Stockfish still uses classic evaluation, except for exceptionally balanced positions.

Classical Evaluation: The goal is to make an evaluation function that combines chess ideas and is made up of differently weighted criteria that are added together. Then, by scaling this function, a material advantage can be demonstrated in standard pawn units.

The massive evaluation function is run up to the second order to determine whether a player should receive a bonus or a penalty based on whether they are attacking or defending.

Stockfish offers two weighting sets for each criterion: one for the middle game and one for the end game. Stockfish then calculates a phase factor to interpolate between two different weightings, ranging from 0 (game done) to 128 (game not started).

The assessment is then scaled up one more to match the fifty-move rule, and when this rule is almost achieved, a draw is becoming more likely.

NNUE is almost twice as sluggish as Stockfish’s standard evaluation function; however, the engine makes up for this in evaluation quality.

How is Stockfish different from other chess engines?

The accomplishments of Stockfish surpass those of every other chess engine. Through 2020, it has won eight Top Chess Engine Championships (TCEC). Since 2018, Stockfish has also dominated Chess.com’s Computer Chess Championship, taking first place in all but one of the competition’s editions.

When tasked with solving Plaskett’s puzzle, Stockfish’s approach proved superior. The engine searched through nearly 1.9 billion distinct positions to identify the optimal solution. Due in part to domain-specific search optimizations, the algorithm was so efficient that it was able to find the surprising, unlikely solution.

The CCC 16 Bullet, Blitz, and Rapid, the CCC 960 Championship, and the CCC 17 Rapid were all won by Stockfish. Stockfish won Season 21, Cup 9, FRC 4, and the Season 22 super final at TCEC. As of this writing, he has won 16 game pairs and has not yet lost one in the current season's 22-game super final.

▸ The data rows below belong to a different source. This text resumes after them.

-- ==== Sys2Proof/Certificates/Slice0/Obligations.lean ====
section
/-! DEFINITION. The statements about the model: one def : Prop each. -/
open Sys2Proof Sys2Proof.Machine

/-- R11, R33, R34, R45: the spec's own encodings read as the instructions they stand for: the headers and words that the kernel of spec/09 and the examples of spec/01, 04, 05, 06 and 08 assemble to,
and an atomic form at `.l1`, which is no encoding. -/
def Obligations.EncodingsReadRight : Prop :=
  decodeTableWord 96 0x0000000000400000000033FF = some (.clauseEntry 12 0 ⟨false, 0⟩ ⟨false, 0⟩ 1 false) ∧
  decodeTableWord 96 0x0000000000011000000007FF = some (.clauseEntry 1 0 ⟨true, 1⟩ ⟨false, 0⟩ 0 false) ∧
  decodeTableWord 96 0x0000003C6000E00080000008 = some (.meet ⟨0, 0⟩ (.m 0) (.lit 60)) ∧
  decodeTableWord 96 0xE000E0008001E00000000B80 = some (.sysc ⟨2, 0⟩ (.imm 1)) ∧
  decodeTableWord 96 0x0004000C0005000D01C00085 =
    some (.imad ⟨0, 0⟩ .n32 false false (.v 13 false false false) (.v 5 false false false) (.v 12 false false false) (.v 4 false false false)) ∧
  decodeTableWord 96 0xE00080800000000324000245 = some (.strel ⟨0, 0⟩ .none .l2 .dev (.v 3 false false false) (.v 0 false false false) (.imm 128)) ∧
  decodeTableWord 96 0xE000000520021012 = none

/-- R11, R34, R36, R45, R269: at a bundle's turn, with no trap due and its clause at hand, the 96-bit word at its PC that decodes to an instruction is run by exec with the bundle at hand; at a header whose check
passes, the header is. An event's turn runs the event, once it is noted where it asks whether a bundle of its core can issue, and what its rail counts is counted.
Which turn comes is the model's choice (log 1). -/
def Obligations.StepRunsDecoded : Prop :=
  (∀ (s : State) (u a : Nat) (ask rest : List Nat) (d d2 : Dev) (x : BitVec 96) (i : Instr), live s → nextTurn s.dev = (.issue u ask, d) → mayIssue d u (squadOf d u) = true →
    detTurn d u (squadOf d u) = true → formBundle d u ask = a :: rest →
    (∀ ln ∈ a :: rest, (laneOf d u ln).due = none ∧ (laneOf d u ln).reload = false ∧ (laneOf d u ln).recheck = false) → (laneOf d u a).hofs ≠ 0 →
    let d1 := pathTaken d u (a :: rest)
    fetchInstr d1 (fetcherOf d1 u a) (laneOf d u a).pc.toNat = (d2, .ok x) → decodeBody x = .ok i →
    step s = exec i { s with dev := { d2 with cur := some ⟨u, a :: rest⟩ } } ∧ decodeWord x = some i ∧ decodeBytes (bytesOfWord x) = some (i, [])) ∧
  (∀ (s : State) (u a : Nat) (ask rest : List Nat) (d d2 : Dev) (i : Instr), live s → nextTurn s.dev = (.issue u ask, d) → mayIssue d u (squadOf d u) = true →
    detTurn d u (squadOf d u) = true → formBundle d u ask = a :: rest →
    (∀ ln ∈ a :: rest, (laneOf d u ln).due = none ∧ (laneOf d u ln).reload = false) → (laneOf d u a).hofs = 0 →
    let d1 := pathTaken d u (a :: rest)
    headerAt d1 (fetcherOf d1 u a) (laneOf d u a).pc.toNat = (d2, .ok i) →
    step s = exec i { s with dev := { d2 with cur := some ⟨u, a :: rest⟩ } }) ∧
  (∀ (s : State) (i : Instr) (d : Dev), live s → nextTurn s.dev = (.event i, d) → step s = exec i { s with dev := { countTurn (noteAble { s with dev := d } (.event i)) (.event i) with cur := none } })

/-- R430, R436, R447: after reset no queue is configured, no squad, group or item exists, memory, scratchpad and the caches list nothing, every core's registers and every rail, limit, budget and floor stand at their reset values, every HVEC
holds the firmware's vector, power is on and every upper core is Powered.
That memory lists nothing, that ASTN is 0 and that HVEC is an opaque constant are the model's choices (logs 2 and 4). -/
def Obligations.ResetState : Prop :=
  let s := State.reset
  s.dev.mem = [] ∧ Memory.wf s.dev.mem = true ∧ s.dev.l2 = [] ∧ s.dev.l1 = [] ∧ s.dev.scratch = [] ∧ s.dev.squads = [] ∧ s.dev.groups = [] ∧ s.dev.items = [] ∧
  (∀ k, (queueOf s.dev k).d.configured = false) ∧
  (∀ k, let r := coreOf s.dev k
    r.hvec = Config.hvec ∧ r.stvec = 0 ∧ r.hdeleg = 0 ∧ r.vmid = 0 ∧ r.xpool = 1024 ∧ r.cyc = 0 ∧ r.ctime = 0) ∧
  (∀ c, (clusterOf s.dev c).gate = .powered ∧ (clusterOf s.dev c).etime = 0 ∧ (clusterOf s.dev c).balthr = 8) ∧
  (∀ r, (railOf s.power r).ilim = (if r < 24 then 400 else if r < 48 then 600 else if r = 48 then 800 else if r = 49 then 400 else 500) ∧ (railOf s.power r).step = 0) ∧
  (∀ c, (pcluOf s.power c).ebud = 100 ∧ (pcluOf s.power c).ires = 100 ∧ (pcluOf s.power c).floor = 0) ∧
  s.power.lower = 105 ∧ s.power.upper = 95 ∧ s.power.vert = 18 ∧ s.power.lat = 25 ∧ s.dev.host.astN = 0 ∧ s.trust.power = true

/-- The power controller's registers are legal after reset. -/
def Obligations.PowerLegalAtReset : Prop := State.reset.power.legal

/-- R430 to R436: whatever step the machine takes, the power controller's registers stay legal: fields within their widths, steps and withheld cycles within their limits, THLIM never above its reset values, floors and the level in range. -/
def Obligations.PowerStaysLegal : Prop :=
  ∀ s t : State, s.power.legal → step s = .next t → t.power.legal

/-- R11, R33, R45: every well-formed instruction is read back from its own words, with every field at every value its encoding admits. -/
def Obligations.DecodeEncode : Prop :=
  ∀ (i : Instr) (x : BitVec 96), i.wf = true → encode i = some x → decodeWord x = some i ∧ decodeTableWord 96 x.toNat = some i

/-- R269, R277, R329: outside deterministic mode a bundle is all lanes that can issue and stand with one of those asked for: at one word, in one mode, at one depth and place in the clause; in deterministic
mode it is all lanes that stand with the lowest able lane of the path that runs, or with the lowest able lane where that path has none, and none while a lane of it waits on translation or for texels.
Which lanes are asked for is the turn's (log 1); which lanes let another path run is read from the rules (log 42). -/
def Obligations.BundlesFormed : Prop :=
  (∀ (d : Dev) (u : Nat) (ask : List Nat), (squadOf d u).det = false → (squadOf d u).stop = .none → fsorted (squadOf d u).lanes = true →
    let s := squadOf d u
    (∀ a ∈ formBundle d u ask, ∀ b ∈ formBundle d u ask,
      (s.lane a).pc = (s.lane b).pc ∧ (s.lane a).mode = (s.lane b).mode ∧ (s.lane a).depth = (s.lane b).depth ∧ (s.lane a).hofs = (s.lane b).hofs) ∧
    (∀ a ∈ formBundle d u ask, (fget s.lanes a).isSome = true ∧ laneTries d u a (s.lane a) = true ∧ ∃ x ∈ ask, x ∈ formBundle d u ask) ∧
    (∀ a ∈ formBundle d u ask, ∀ b ∈ fkeys s.lanes, laneTries d u b (s.lane b) = true → together (s.lane a) (s.lane b) = true → b ∈ formBundle d u ask) ∧
    (∀ a ∈ ask, a ∈ fkeys s.lanes → laneTries d u a (s.lane a) = true → formBundle d u ask ≠ [])) ∧
  (∀ (d : Dev) (u : Nat) (ask : List Nat), (squadOf d u).det = true → (squadOf d u).stop = .none → fsorted (squadOf d u).lanes = true →
    let s := squadOf d u
    let able := (fkeys s.lanes).filter fun ln => laneReady d u ln (s.lane ln)
    (able = [] → formBundle d u ask = []) ∧
    ∀ a, ((able.filter fun ln => s.path.contains ln) ++ able).head? = some a →
      ((∃ b ∈ able, together (s.lane a) (s.lane b) = true ∧ laneTries d u b (s.lane b) = false) → formBundle d u ask = []) ∧
      ((∀ b ∈ able, together (s.lane a) (s.lane b) = true → laneTries d u b (s.lane b) = true) →
        ∀ ln, ln ∈ formBundle d u ask ↔ ln ∈ fkeys s.lanes ∧ laneTries d u ln (s.lane ln) = true ∧ together (s.lane a) (s.lane ln) = true))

The only engine with a rating higher than 3500 as of October 2020 is Stockfish, which has a rating of 3514 according to the Computer Chess Rating List (CCRL). Stockfish 9 is ranked third, Stockfish 10 is ranked second, and Stockfish 11 is placed first with a rating of 3558 in the July 2020 Swedish Chess Computer Association (SSDF) rating list. It is quite remarkable to have the top three rankings in three distinct versions.

Conclusion

The Stockfish engine’s brilliance is built into its search. Our research suggests that Stockfish could now be the superior tool for deciphering complex problems for end users. A chess studies dataset should be developed and utilized as a standard for contemporary chess engines to verify this idea.